Note: When intercepting request with IE7. You must add a '.' to the
end of localhost. i.e.
http://localhost./WebGoat/attack or
http://localhost.8080/WebGoat/attack if using a non standard port
Linux
1. Download and install Java JDK 1.5 from Sun (http://java.sun.com)
2. Unzip the Unix_WebGoat-x.x_Release.zip to your working directory
3. Set JAVA_HOME to point to your JDK1.5 installation
4. chmod +x webgoat.sh
5. Since the latest version runs on a privileged port, you will need to start/stop WebGoat as root.
sudo sh webgoat.sh start
sudo sh webgoat.sh stop
6. start your browser and browse to... (Notice the capital 'W' and 'G')
http://localhost/WebGoat/attack
7. login in as: user = guest, password = guest
OS X (Tiger 10.4+)
1. Unzip the Unix_WebGoat-x.x_Release.zip to your working directory
2. chmod +x webgoat.sh
3. Since the latest version runs on a privileged port, you will need to start/stop WebGoat as root.
sudo sh webgoat.sh start
sudo sh webgoat.sh stop
4. start your browser and browse to... (Notice the capital 'W' and 'G')
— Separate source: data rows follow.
/-- A warp that has taken what its predecessor left, but for %status, the draws and the fault record. -/
theorem Warp.inherit_frame (w : Warp) (xs : List ExitState) :
    (w.inherit xs).run = w.run ∧ (w.inherit xs).regs = w.regs ∧ (w.inherit xs).ctl.pc = w.ctl.pc
      ∧ (w.inherit xs).ctl.mode = w.ctl.mode ∧ (w.inherit xs).ctl.stack = w.ctl.stack
      ∧ (w.inherit xs).ctl.loops = w.ctl.loops ∧ (w.inherit xs).ctl.depth = w.ctl.depth := by
  unfold Warp.inherit
  split <;> exact ⟨rfl, rfl, rfl, rfl, rfl, rfl, rfl⟩

/-! ## Retiring a warp -/

/-- A block whose warp retires, with the record of what the warp held. -/
def Block.retireWarp (b : Block) (slot now : Nat) : Block :=
  let b := b.updWarp slot Warp.retire
  match b.warp? slot with
  | none => b
  | some w =>
    let x : ExitState := { slot, status := w.ctl.status, draw := w.ctl.draw, word := w.flt.word, addr := w.flt.addr,
                           lanes := w.flt.lanes }
    { b with exited := putBy ExitState.slot x b.exited, freed := b.freed ++ [(slot, now)] }

/-- Only the warps, the exit records and the freed slots differ. -/
theorem Block.retireWarp_rest (b : Block) (slot now : Nat) :
    ∃ xs fs, b.retireWarp slot now = { b.updWarp slot Warp.retire with exited := xs, freed := fs } := by
  unfold Block.retireWarp
  dsimp only
  split
  · exact ⟨_, _, rfl⟩
  · exact ⟨_, _, rfl⟩

theorem Block.retireWarp_id (b : Block) (slot now : Nat) : (b.retireWarp slot now).id = b.id := by
  obtain ⟨xs, fs, h⟩ := b.retireWarp_rest slot now
  rw [h]
  rfl

theorem Block.retireWarp_warps (b : Block) (slot now : Nat) :
    (b.retireWarp slot now).warps = (b.updWarp slot Warp.retire).warps := by
  obtain ⟨xs, fs, h⟩ := b.retireWarp_rest slot now
  rw [h]

/-- Every warp has exited once the last one retires, and not before. -/
theorem Block.all_exited_retireWarp (b : Block) (slot now : Nat) :
    ((b.retireWarp slot now).warps.all fun w => w.run == .exited) = true
      ↔ ∀ w ∈ b.warps, w.slot ≠ slot → w.run = .exited := by
  rw [Block.retireWarp_warps]
  simp only [Block.updWarp, List.all_map, List.all_eq_true, Function.comp_apply, beq_iff_eq]
  refine forall₂_congr fun w _ => ?_
  by_cases h : w.slot = slot
  · simp [h, Warp.retire]
  · simp [h]

/-- The state with the warp retired, before the block is looked at. -/
def State.retiring (s : State) (r : WarpRef) : State := s.updBlock r.blk fun b => b.retireWarp r.slot s.now

theorem State.block?_retiring (h : s.block? r.blk = some b) :
    (s.retiring r).block? r.blk = some (b.retireWarp r.slot s.now) := by
  rw [State.retiring, State.block?_updBlock s _ _ fun b => Block.retireWarp_id b _ _, h]
  rfl

/-- A warp that is not the last one to exit. -/
theorem State.retireWarp_other (h : s.block? r.blk = some b) (hl : ¬ ∀ w ∈ b.warps, w.slot ≠ r.slot → w.run = .exited)
    (idx : Nat) (desc : Desc) : s.retireWarp r idx desc = s.retiring r := by
  have hb := State.block?_retiring h
  have hall := (Block.all_exited_retireWarp b r.slot s.now).not.2 hl
  unfold State.retireWarp
  change (match (s.retiring r).block? r.blk with
    | none => s.retiring r
    | some b => _) = _
  rw [hb]
  exact if_neg hall

/-- The last warp, with and without a successor. -/
theorem State.retireWarp_last (h : s.block? r.blk = some b) (hl : ∀ w ∈ b.warps, w.slot ≠ r.slot → w.run = .exited)
    (idx : Nat) (desc : Desc) : s.retireWarp r idx desc =
      if idx == 0 then (s.retiring r).retireBlock (b.retireWarp r.slot s.now)
      else (s.retiring r).updBlock b.id fun b => b.restart desc idx s.now := by
  have hb := State.block?_retiring h
  have hall := (Block.all_exited_retireWarp b r.slot s.now).2 hl
  unfold State.retireWarp
  change (match (s.retiring r).block? r.blk with
    | none => s.retiring r
    | some b => _) = _
  rw [hb]
  dsimp only
  rw [if_pos hall, Block.retireWarp_id]
  rfl

theorem Block.warp?_retireWarp {slot : Nat} (h : b.warp? slot = some w) (now : Nat) :
    (b.retireWarp slot now).warp? slot = some w.retire := by
  rw [Block.warp?, Block.retireWarp_warps]
  exact (b.warp?_updWarp slot Warp.retire fun _ => rfl).trans (by rw [h]; rfl)

/-- A block that differs in the warp of one slot, and in what it notes of exits, alone. -/
def Block.KeepsStores (b b' : Block) (slot : Nat) : Prop :=
  b'.id = b.id ∧ (b'.scratch = b.scratch ∧ b'.tags = b.tags ∧ b'.opbuf = b.opbuf ∧ b'.resvs = b.resvs
    ∧ b'.tiles = b.tiles ∧ b'.allocs = b.allocs ∧ b'.rings = b.rings ∧ b'.chans = b.chans
    ∧ b'.bindings = b.bindings ∧ b'.core = b.core ∧ b'.index = b.index ∧ b'.grid = b.grid)
    ∧ ∀ k, k ≠ slot → b'.warp? k = b.warp? k

theorem Block.keepsStores_retireWarp (b : Block) (slot now : Nat) : b.KeepsStores (b.retireWarp slot now) slot := by
  obtain ⟨xs, fs, h⟩ := b.retireWarp_rest slot now
  rw [h]
  refine ⟨rfl, ⟨rfl, rfl, rfl, rfl, rfl, rfl, rfl, rfl, rfl, rfl, rfl, rfl⟩, fun k hk => ?_⟩
  exact b.warp?_updWarp_other Warp.retire (fun _ => rfl) hk

/-- Nothing outside the warp changes when its block changes in that warp and its notes of exits alone. -/
theorem State.OnlyWarp.updBlock {t : State} (h : s.OnlyWarp t r) {f : Block → Block}
    (hf : ∀ b, Block.KeepsStores b (f b) r.slot) : s.OnlyWarp (t.updBlock r.blk f) r :=
  { h with
    block := by
      intro id b hb
      obtain ⟨b', hb', ⟨h1, h2, h3, h4, h5, h6, h7, h8, h9, h10, h11, h12, hw⟩⟩ := h.block id b hb
      obtain ⟨-, ⟨k1, k2, k3, k4, k5, k6, k7, k8, k9, k10, k11, k12⟩, kw⟩ := hf b'
      by_cases hid : id = r.blk
      · refine ⟨f b', ?_, k1.trans h1, k2.trans h2, k3.trans h3, k4.trans h4, k5.trans h5, k6.trans h6, k7.trans h7,
          k8.trans h8, k9.trans h9, k10.trans h10, k11.trans h11, k12.trans h12, fun k hk => ?_⟩
        · rw [hid, State.block?_updBlock _ _ _ fun b => (hf b).1, ← hid, hb']
          rfl
        · exact (kw k fun e => hk ⟨hid, e⟩).trans (hw k hk)
      · refine ⟨b', ?_, h1, h2, h3, h4, h5, h6, h7, h8, h9, h10, h11, h12, hw⟩
        rw [State.block?_updBlock_other _ _ (fun b => (hf b).1) hid, hb'] }

/-- A block that restarts at a successor: its stores and registers are kept, and its warps start at the entry. -/
theorem Block.restart_spec {desc : Desc} {i : Nat} {l : Layout} (hl : desc.layouts[i]? = some l) (b : Block) (now : Nat) :
    (b.restart desc i now).id = b.id ∧ (b.restart desc i now).layout = i ∧ (b.restart desc i now).exitIdx = none
      ∧ (b.restart desc i now).warps.length = (l.warps now).length
      ∧ (∀ w' ∈ (b.restart desc i now).warps, w'.run = .ready ∧ w'.ctl.pc = l.entry ∧ w'.ctl.mode = 0
        ∧ w'.ctl.stack = [] ∧ w'.ctl.loops = [] ∧ w'.ctl.depth = 0 ∧ w'.regs.v = [] ∧ w'.regs.o = []
        ∧ w'.regs.w = [] ∧ w'.regs.p = [])
      ∧ (b.restart desc i now).b = b.b ∧ (b.restart desc i now).scratch = b.scratch
      ∧ (b.restart desc i now).opbuf = b.opbuf ∧ (b.restart desc i now).resvs = b.resvs
      ∧ (b.restart desc i now).allocs = b.allocs ∧ (b.restart desc i now).tiles = b.tiles
      ∧ (b.restart desc i now).chans = b.chans := by
  unfold Block.restart
  rw [hl]
  refine ⟨rfl, rfl, rfl, List.length_map _, fun w' hw' => ?_, rfl, rfl, rfl, rfl, rfl, rfl, rfl⟩
  obtain ⟨w, hw, rfl⟩ := List.mem_map.1 hw'
  obtain ⟨slot, role, width, budget, tOct, rfl⟩ := mem_groupWarps hw
  obtain ⟨hrun, hregs, hpc, hmode, hstack, hloops, hdepth⟩ :=
    (Warp.start slot role width budget l.entry tOct now).inherit_frame b.exited
  exact ⟨hrun, hpc, hmode, hstack, hloops, hdepth, congrArg WarpRegs.v hregs, congrArg WarpRegs.o hregs,
    congrArg WarpRegs.w hregs, congrArg WarpRegs.p hregs⟩

/-! ## Retiring a block -/

/-- The credits of unread messages change no block and no grid. -/
theorem State.dropUnread_parts (s : State) (b : Block) :
    (s.dropUnread b).blocks = s.blocks ∧ (s.dropUnread b).grids = s.grids := by
  unfold State.dropUnread
  split
  next g _ _ =>
    have hone (e : ChanEnd × Nat) (n : List Nat) (s : State) :
        (n.foldl (fun (s : State) _ => { s.fresh with credits := s.credits ++
          [{ id := s.nextId, grid := g.id, trail := false, chan := e.2, dest := g.sender e.1.desc b.index }] }) s).blocks
            = s.blocks
          ∧ (n.foldl (fun (s : State) _ => { s.fresh with credits := s.credits ++
          [{ id := s.nextId, grid := g.id, trail := false, chan := e.2, dest := g.sender e.1.desc b.index }] }) s).grids
            = s.grids := by
      induction n generalizing s with
      | nil => exact ⟨rfl, rfl⟩
      | cons x n ih => exact ih _
    exact ⟨foldl_keeps State.blocks (fun s e => (hone e _ s).1) _ s,
      foldl_keeps State.grids (fun s e => (hone e _ s).2) _ s⟩
  next => exact ⟨rfl, rfl⟩

/-- A grid that counts a block among the retired: with the last of its launch cluster the cluster registers go. -/
def Grid.retire (g : Grid) (b : Block) (now : Dword) : Grid :=
  let g : Grid := { g with
    retired := g.retired ++ [(b.index, b.trail)], gone := g.gone ++ [(b.id, b.index, b.places)],
    gen := if g.gen.toNat < now.toNat then now else g.gen }
  if ((List.range g.map.length).filter fun i => g.clusterIndex i == g.clusterIndex b.index).all fun i =>
    g.retired.contains (i, b.trail) then g.setK b RegSet.reset else g

theorem Grid.retire_spec (g : Grid) (b : Block) (now : Dword) :
    (g.retire b now).id = g.id ∧ (b.index, b.trail) ∈ (g.retire b now).retired := by
  unfold Grid.retire
  extract_lets g'
  have hmem : (b.index, b.trail) ∈ g'.retired := List.mem_append_right _ (List.mem_singleton.2 rfl)
  split <;> exact ⟨rfl, hmem⟩

/-- The block is gone, and its grid has it among the retired. -/
theorem State.retireBlock_spec {g : Grid} (hg : s.grid? b.grid = some g) :
    (s.retireBlock b).block? b.id = none
      ∧ ∃ g', (s.retireBlock b).grid? b.grid = some g' ∧ (b.index, b.trail) ∈ g'.retired := by
  obtain ⟨hblocks, hgrids⟩ := s.dropUnread_parts b
  refine ⟨?_, ?_⟩
  · rw [State.block?, List.find?_eq_none]
    intro x hx
    simpa using (List.mem_filter.1 hx).2
  · unfold State.retireBlock
    extract_lets s1 s2 s3
    have hg2 : s2.grid? b.grid = some g := by
      rw [← hg]
      exact congrArg (fun l => l.find? fun x : Grid => x.id == b.grid) hgrids
    have hg3 := State.grid?_updGrid s2 b.grid (fun g => g.retire b ((s2.vf g.vf).part.adopted b.core))
      fun g => (g.retire_spec b _).1
    rw [hg2] at hg3
    exact ⟨_, hg3, (g.retire_spec b _).2⟩

end Sys2Proof.Machine

namespace Sys2Proof.Claims

open Sys2Proof.Machine

variable {s : State} {c : Ctx} {idx : BitVec 8}

theorem whole_of_converged (h : c.converged = true) : whole c := by
  simp only [Ctx.converged, Bool.and_eq_true, beq_iff_eq, List.all_eq_true, Bool.not_eq_true'] at h
  exact h

/-- A block with the successor of an EXIT recorded. -/
def chosen (idx : BitVec 8) (b : Block) : Block := { b with exitIdx := some idx.toNat }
http://localhost/WebGoat/attack
5. login in as: user = guest, password = guest
DEVELOPER INSTALLATION
1. Download WebGoat-x.x_developer.zip source distribution
2. Unzip the WebGoat-x.x_developer.zip to your working directory
3. Follow the directions in HOW TO create the WebGoat workspace.txt
HOW WEBGOAT WORKS
TROUBLESHOOTING/FAQs:
Q. I put the OWASP downloaded war file in my tomcat/webapps directory and the
http://localhost/WebGoat/attack url doesn't work.
A. Rename the downloaded war file to WebGoat.war. Delete the existing tomcat/webapps/*WebGoat* directories.
Q. I dropped the WebGoat war file into my non-Tomcat application server and WebGoat doesn't seem to work.
A. WebGoat uses some of the internal Tomcat classes for user management. Unfortunately, this makes
WebGoat dependent on Tomcat. Hopefully, this will be addressed in a future release.
Q. Having problems with the ant file working properly. How do I configure my ant environment
so that I don't receive errors such as:
- "Specified VM install not found: type Standard VM, name j2sdk1.4.2.06"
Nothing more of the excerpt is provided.